Top 50 PostgreSQL Interview Questions in 2026 (With Real Answers)

PostgreSQL won. By 2026 it's the default backend database for every new product at most companies, and "we use Postgres" has stopped being a decision worth defending. Which means interviews stopped going easy on it.

If you're interviewing for a backend, data, or platform role and the company runs Postgres in production, you should expect questions on internals - not just "what is a primary key?" trivia. These are the 50 that come up most.


Fundamentals (1-10)

1. What is MVCC and why does it matter?

Multi-Version Concurrency Control. Postgres keeps multiple row versions so readers don't block writers and writers don't block readers. Each transaction sees a consistent snapshot. The cost: dead row versions accumulate until vacuumed, and long-running transactions block cleanup.

2. Explain transaction isolation levels in Postgres.

  • Read Uncommitted: behaves like Read Committed in Postgres.
  • Read Committed (default): each statement sees a fresh snapshot.
  • Repeatable Read: the whole transaction sees one snapshot. Prevents non-repeatable reads.
  • Serializable: full serializable behavior via predicate locking. Slowest but safest.

In practice most apps use Read Committed and only escalate when they actually hit anomalies.

3. What's the difference between DELETE, TRUNCATE, and DROP?

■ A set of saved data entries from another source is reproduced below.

-- ==== Sys2Proof/Laws/Step.lean ====
section
/-! SUPPORT. Receiving a command event by event, what a whole step can be, and its frame. -/

namespace Sys2Proof.Machine

@[simp] theorem fetch_nil (s : State) : fetch [] s = .waiting { s with inbound := [] } := rfl

@[simp] theorem fetch_accept (evs : List HostEvent) (s : State) : fetch (.accept :: evs) s = fetch evs s.acceptWord := rfl

@[simp] theorem fetch_reset (evs : List HostEvent) (s : State) :
    fetch (.reset :: evs) s = .wasReset { s.resetPin with inbound := evs } := rfl

/-- The word that completes a command. -/
theorem fetch_word_complete {w : Word} {s : State} (h : (Command.receive w s.receiving).complete = true)
    (evs : List HostEvent) :
    fetch (.word w :: evs) s =
      .command (Command.receive w s.receiving) { s with receiving := none, inbound := evs } := by
  simp [fetch, h]

/-- A word that does not complete one. -/
theorem fetch_word_more {w : Word} {s : State} (h : (Command.receive w s.receiving).complete = false)
    (evs : List HostEvent) :
    fetch (.word w :: evs) s = fetch evs { s with receiving := some (Command.receive w s.receiving) } := by
  simp [fetch, h]

/-- Payload words that complete the command under way. -/
theorem fetch_payload (ws : List Word) (evs : List HostEvent) (s : State) (c : Command) (hc : s.receiving = some c)
    (hw : ws ≠ []) (hl : c.payload.length + ws.length = payloadLen c.header) :
    fetch (ws.map .word ++ evs) s =
      .command ⟨c.header, c.payload ++ ws⟩ { s with receiving := none, inbound := evs } := by
  induction ws generalizing s c with
  | nil => exact absurd rfl hw
  | cons w ws ih =>
    rw [List.map_cons, List.cons_append]
    cases ws with
    | nil =>
      rw [fetch_word_complete]
      · simp [hc, Command.receive]
      · simp at hl; simp [hc, Command.receive, Command.complete]; omega
    | cons v vs =>
      rw [fetch_word_more, ih _ ⟨c.header, c.payload ++ [w]⟩]
      · simp
      · simp [hc, Command.receive]
      · simp
      · simp at hl ⊢; omega
      · simp at hl; simp [hc, Command.receive, Command.complete]; omega

/-- The words of a whole command, received between commands. -/
theorem fetch_command (c : Command) (hl : c.payload.length = payloadLen c.header) (evs : List HostEvent) (s : State)
    (hs : s.receiving = none) :
    fetch (c.words.map .word ++ evs) s = .command c { s with receiving := none, inbound := evs } := by
  obtain ⟨h, payload⟩ := c
  simp only at hl
  rw [Command.words, List.map_cons, List.cons_append]
  cases payload with
  | nil =>
    rw [fetch_word_complete]
    · simp [hs, Command.receive]
    · simp [hs, Command.receive, Command.complete, ← hl]
  | cons w ws =>
    rw [fetch_word_more, fetch_payload (w :: ws) evs _ ⟨h, []⟩]
    · simp
    · simp [hs, Command.receive]
    · simp
    · simpa using hl
    · simp [hs, Command.receive, Command.complete, ← hl]

/-- Words that do not complete a command wait in the receive buffer. -/
theorem fetch_partial (ws : List Word) (evs : List HostEvent) (s : State) (c : Command) (hc : s.receiving = some c)
    (hl : c.payload.length + ws.length < payloadLen c.header) :
    fetch (ws.map .word ++ evs) s = fetch evs { s with receiving := some ⟨c.header, c.payload ++ ws⟩ } := by
  induction ws generalizing s c with
  | nil => simp [← hc]
  | cons w ws ih =>
    rw [List.map_cons, List.cons_append, fetch_word_more, ih _ ⟨c.header, c.payload ++ [w]⟩]
    · simp
    · simp [hc, Command.receive]
    · simp at hl ⊢; omega
    · simp at hl; simp [hc, Command.receive, Command.complete]; omega

/-- A whole command of any kind: executed or rejected, and answered. -/
theorem step_command (c : Command) (hl : c.payload.length = payloadLen c.header) (evs : List HostEvent) (s : State)
    (hs : s.receiving = none) (hi : s.inbound = c.words.map .word ++ evs) :
    step s = runCommand c { s with inbound := evs } := by
  rw [step, hi, fetch_command c hl evs s hs]
  simp [hs]

/-- A whole command whose first words may have come in earlier steps. -/
theorem step_received {c : Command} (hl : c.payload.length = payloadLen c.header) {ws : List Word} (hw : ws ≠ [])
    {s : State} (hr : s.receivedWords ++ ws = c.words) {evs : List HostEvent} (hi : s.inbound = ws.map .word ++ evs) :
    step s = runCommand c { s with receiving := none, inbound := evs } := by
  unfold State.receivedWords at hr
  cases hs : s.receiving with
  | none =>
    obtain rfl : ws = c.words := by simpa [hs] using hr
    rw [step_command c hl evs s hs hi, ← hs]
  | some p =>
    obtain ⟨h, payload⟩ := c
    obtain ⟨rfl, rfl⟩ := by simpa [hs, Command.words] using hr
    rw [step, hi, fetch_payload ws evs s p hs hw (by simpa using hl)]

/-- R66, R146: what a rejected command does. -/
theorem runCommand_error {c : Command} {e : DecodeError} (h : decodeCommand c = .error e) (s : State) :
    runCommand c s = .next (s.respond .illegalCommand []) := by
  simp [runCommand, h, raise, Exc.status]

theorem runCommand_ok {c : Command} {i : Instr} (h : decodeCommand c = .ok i) (s : State) :
    runCommand c s = exec i s := by
  simp [runCommand, h]

/-- A whole command always answers a next state that differs in the registers and one appended response. -/
theorem runCommand_next (c : Command) (s : State) :
    ∃ S r, runCommand c s = .next { s with regs := S, outbound := s.outbound ++ r } := by
  cases h : decodeCommand c with
  | ok i => exact ⟨_, _, by rw [runCommand_ok h, exec_eq]⟩
  | error e => exact ⟨s.regs, [statusWord .illegalCommand 0], by rw [runCommand_error h]; rfl⟩

/-! ## What receiving and a step can be -/

/-- Accepting adds at most one word to the response stream. -/
theorem State.acceptWord_grows (s : State) : ∃ more, s.acceptWord.responses = s.responses ++ more := by
  unfold State.acceptWord
  split
  · exact ⟨[], by simp⟩
  · exact ⟨_, rfl⟩

/-- What receiving leaves alone on the way to a command, a reset or the end of the stream. -/
structure Received (s t : State) : Prop where
  regs   : t.regs = s.regs
  resets : t.resets = s.resets
  stream : t.responses ++ t.outbound = s.responses ++ s.outbound
  grows  : ∃ more, t.responses = s.responses ++ more

theorem Received.refl (s : State) : Received s s := ⟨rfl, rfl, rfl, [], by simp⟩

theorem Received.trans {s t u : State} (h : Received s t) (h' : Received t u) : Received s u := by
  obtain ⟨a, ha⟩ := h.grows
  obtain ⟨b, hb⟩ := h'.grows
  exact ⟨h'.regs.trans h.regs, h'.resets.trans h.resets, h'.stream.trans h.stream, a ++ b, by simp [ha, hb]⟩

theorem Received.accept (s : State) : Received s s.acceptWord :=
  ⟨by simp, by simp, by simp, s.acceptWord_grows⟩

theorem Received.receiving (s : State) (o : Option Command) (evs : List HostEvent) :
    Received s { s with receiving := o, inbound := evs } := ⟨rfl, rfl, rfl, [], by simp⟩

/-- Receiving that ends in a command: everything it can have done. -/
theorem fetch_eq_command {evs : List HostEvent} {s t : State} {c : Command} (h : fetch evs s = .command c t) :
    Received s t ∧ t.receiving = none ∧ c.complete = true ∧ ∃ used, evs = used ++ t.inbound ∧ used ≠ [] := by
  fun_induction fetch evs s with
  | case1 => simp at h
  | case2 evs s ih =>
    obtain ⟨hr, hn, hc, used, hu, _⟩ := ih h
    exact ⟨(Received.accept s).trans hr, hn, hc, .accept :: used, by simp [hu], by simp⟩
  | case3 => simp at h
  | case4 w evs s hcpl =>
    obtain ⟨rfl, rfl⟩ := by simpa using h
    exact ⟨Received.receiving .., rfl, hcpl, [.word w], rfl, by simp⟩
  | case5 w evs s hcpl ih =>
    obtain ⟨hr, hn, hc, used, hu, _⟩ := ih h
    exact ⟨(Received.receiving s _ s.inbound).trans hr, hn, hc, .word w :: used, by simp [hu], by simp⟩

/-- Receiving that ends in a reset: what came before it, then `resetPin`. -/
theorem fetch_eq_wasReset {evs : List HostEvent} {s t : State} (h : fetch evs s = .wasReset t) :
    ∃ u, Received s u ∧ t = { u.resetPin with inbound := t.inbound } ∧ ∃ used, evs = used ++ .reset :: t.inbound := by
  fun_induction fetch evs s with
  | case1 => simp at h
  | case2 evs s ih =>
    obtain ⟨u, hr, ht, used, hu⟩ := ih h
    exact ⟨u, (Received.accept s).trans hr, ht, .accept :: used, by simp [hu]⟩
  | case3 evs s =>
    obtain rfl := by simpa using h
    exact ⟨s, Received.refl s, rfl, [], rfl⟩
  | case4 => simp at h
  | case5 w evs s hcpl ih =>
    obtain ⟨u, hr, ht, used, hu⟩ := ih h
    exact ⟨u, (Received.receiving s _ s.inbound).trans hr, ht, .word w :: used, by simp [hu]⟩

/-- Receiving that runs out of events. -/
theorem fetch_eq_waiting {evs : List HostEvent} {s t : State} (h : fetch evs s = .waiting t) :
    Received s t ∧ t.inbound = [] ∧ (s.ReceivingInv → t.ReceivingInv) := by
  fun_induction fetch evs s with
  | case1 s =>
    obtain rfl := by simpa using h
    exact ⟨Received.receiving s s.receiving [], rfl, id⟩
  | case2 evs s ih =>
    obtain ⟨hr, hi, hinv⟩ := ih h
    exact ⟨(Received.accept s).trans hr, hi, fun hs => hinv (by intro c hc; exact hs c (by simpa using hc))⟩
  | case3 => simp at h
  | case4 => simp at h
  | case5 w evs s hcpl ih =>
    obtain ⟨hr, hi, hinv⟩ := ih h
    refine ⟨(Received.receiving s _ s.inbound).trans hr, hi, fun _ => hinv ?_⟩
    intro c hc
    obtain rfl := by simpa using hc
    simpa [Command.complete] using hcpl

theorem runCommand_eq_next {c : Command} {s t : State} (h : runCommand c s = .next t) :
    ∃ S r, t = { s with regs := S, outbound := s.outbound ++ r } := by
  obtain ⟨S, r, h'⟩ := runCommand_next c s
  exact ⟨S, r, by rw [h'] at h; simpa using h.symm⟩

/-- The three things a step can be. -/
theorem step_cases {s t : State} (h : step s = .next t) :
    (∃ c u, fetch s.inbound s = .command c u ∧ runCommand c u = .next t) ∨ fetch s.inbound s = .wasReset t ∨
      fetch s.inbound s = .waiting t := by
  unfold step at h
  split at h
  · exact .inl ⟨_, _, ‹_›, h⟩
  · next hf => exact .inr (.inl (by rw [hf]; simpa using h))
  · next hf => exact .inr (.inr (by rw [hf]; simpa using h))

theorem fetch_not_wasReset {evs : List HostEvent} {s t : State} (h : HostEvent.reset ∉ evs) :
    fetch evs s ≠ .wasReset t := by
  intro hf
  obtain ⟨u, _, _, used, hu⟩ := fetch_eq_wasReset hf
  exact h (by simp [hu])

/-- A step whose own events hold no `rst` is no reset. -/
theorem step_cases_of_noReset {s t : State} {used : List HostEvent} (h : step s = .next t)
    (hu : s.inbound = used ++ t.inbound) (hn : NoReset used) :
    (∃ c u, fetch s.inbound s = .command c u ∧ runCommand c u = .next t) ∨ fetch s.inbound s = .waiting t := by
  rcases step_cases h with hc | hf | hf
  · exact .inl hc
  · obtain ⟨-, -, -, used', hu'⟩ := fetch_eq_wasReset hf
    obtain rfl : used = used' ++ [.reset] := List.append_cancel_right (by rw [← hu, hu']; simp)
    exact absurd (by simp) hn
  · exact .inr hf

/-- Events that hold no `rst` and do not complete a command: the words wait, and as many response words are sent as the
host accepts. -/
theorem fetch_incomplete (before evs : List HostEvent) (s : State) (hn : NoReset before)
    (hw : ∀ h payload, s.receivedWords ++ wordsOf before = h :: payload → payload.length < payloadLen h) :
    ∃ o, fetch (before ++ evs) s = fetch evs
      { s with
        receiving := o, outbound := s.outbound.drop (before.count .accept),
        responses := s.responses ++ s.outbound.take (before.count .accept) } := by
  induction before generalizing s with
  | nil => exact ⟨s.receiving, by simp⟩
  | cons e before ih =>
    obtain ⟨he, hb⟩ : HostEvent.reset ≠ e ∧ NoReset before := by simpa [NoReset] using hn
    cases e with
    | reset => exact absurd rfl he
    | accept =>
      obtain ⟨o, ho⟩ := ih s.acceptWord hb (by simpa [State.receivedWords, wordsOf] using hw)
      refine ⟨o, ?_⟩
      rw [List.cons_append, fetch_accept, ho]
      cases hq : s.outbound <;> simp [State.acceptWord, hq]
    | word w =>
      have hwords : (Command.receive w s.receiving).words = s.receivedWords ++ [w] := by
        unfold State.receivedWords
        cases s.receiving <;> simp [Command.receive, Command.words]
      have hw' : ∀ h payload, (Command.receive w s.receiving).words ++ wordsOf before = h :: payload →
          payload.length < payloadLen h := by
        rw [hwords]
        simpa [wordsOf] using hw
      have hlt := hw' _ _ rfl
      obtain ⟨o, ho⟩ := ih { s with receiving := some (Command.receive w s.receiving) } hb hw'
      refine ⟨o, ?_⟩
      rw [List.cons_append, fetch_word_more, ho]
      · simp
      · simp [Command.complete] at hlt ⊢
        omega

end Sys2Proof.Machine
end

  • DELETE: row-by-row, MVCC-aware, fires triggers, can be rolled back, leaves dead tuples for vacuum.
  • TRUNCATE: fast, table-level, takes ACCESS EXCLUSIVE lock, can be rolled back, reclaims space immediately.
  • DROP: removes the table itself.

For "empty this big table" use TRUNCATE.

4. What does VACUUM actually do?

Reclaims space from dead tuples (rows deleted or updated under MVCC), updates statistics, and prevents transaction ID wraparound. Without vacuum, Postgres bloats and eventually halts to protect itself. Autovacuum handles this; you tune it, you don't disable it.

5. What is bloat and how do you fix it?

Bloat is space occupied by dead tuples or sparse pages. Causes: high update/delete churn, long transactions blocking vacuum, missing autovacuum tuning. Fixes: tune autovacuum (autovacuum_vacuum_scale_factor), use VACUUM FULL (rewrites table, takes ACCESS EXCLUSIVE), or pg_repack for online rebuild.

6. How does SERIAL differ from IDENTITY?

SERIAL creates an integer column with a sequence behind it. GENERATED BY DEFAULT AS IDENTITY (Postgres 10+) is the SQL-standard equivalent and is preferred. IDENTITY survives backups cleanly and doesn't have the sequence-ownership weirdness of SERIAL.

7. UUID v4 vs v7 as a primary key - what changed?

UUID v7 (time-ordered) became the default recommendation. v4 is random and creates index fragmentation when you have heavy inserts. v7 has a timestamp prefix, so inserts append rather than scatter. Postgres 17+ added uuidv7() natively (or use uuid_generate_v7() from extensions).

8. What does EXPLAIN ANALYZE show you?

The actual execution plan with real timings. EXPLAIN alone shows the planner's estimate. EXPLAIN (ANALYZE, BUFFERS) adds I/O info. Use it to compare planner estimates vs reality - large divergence means stats are stale.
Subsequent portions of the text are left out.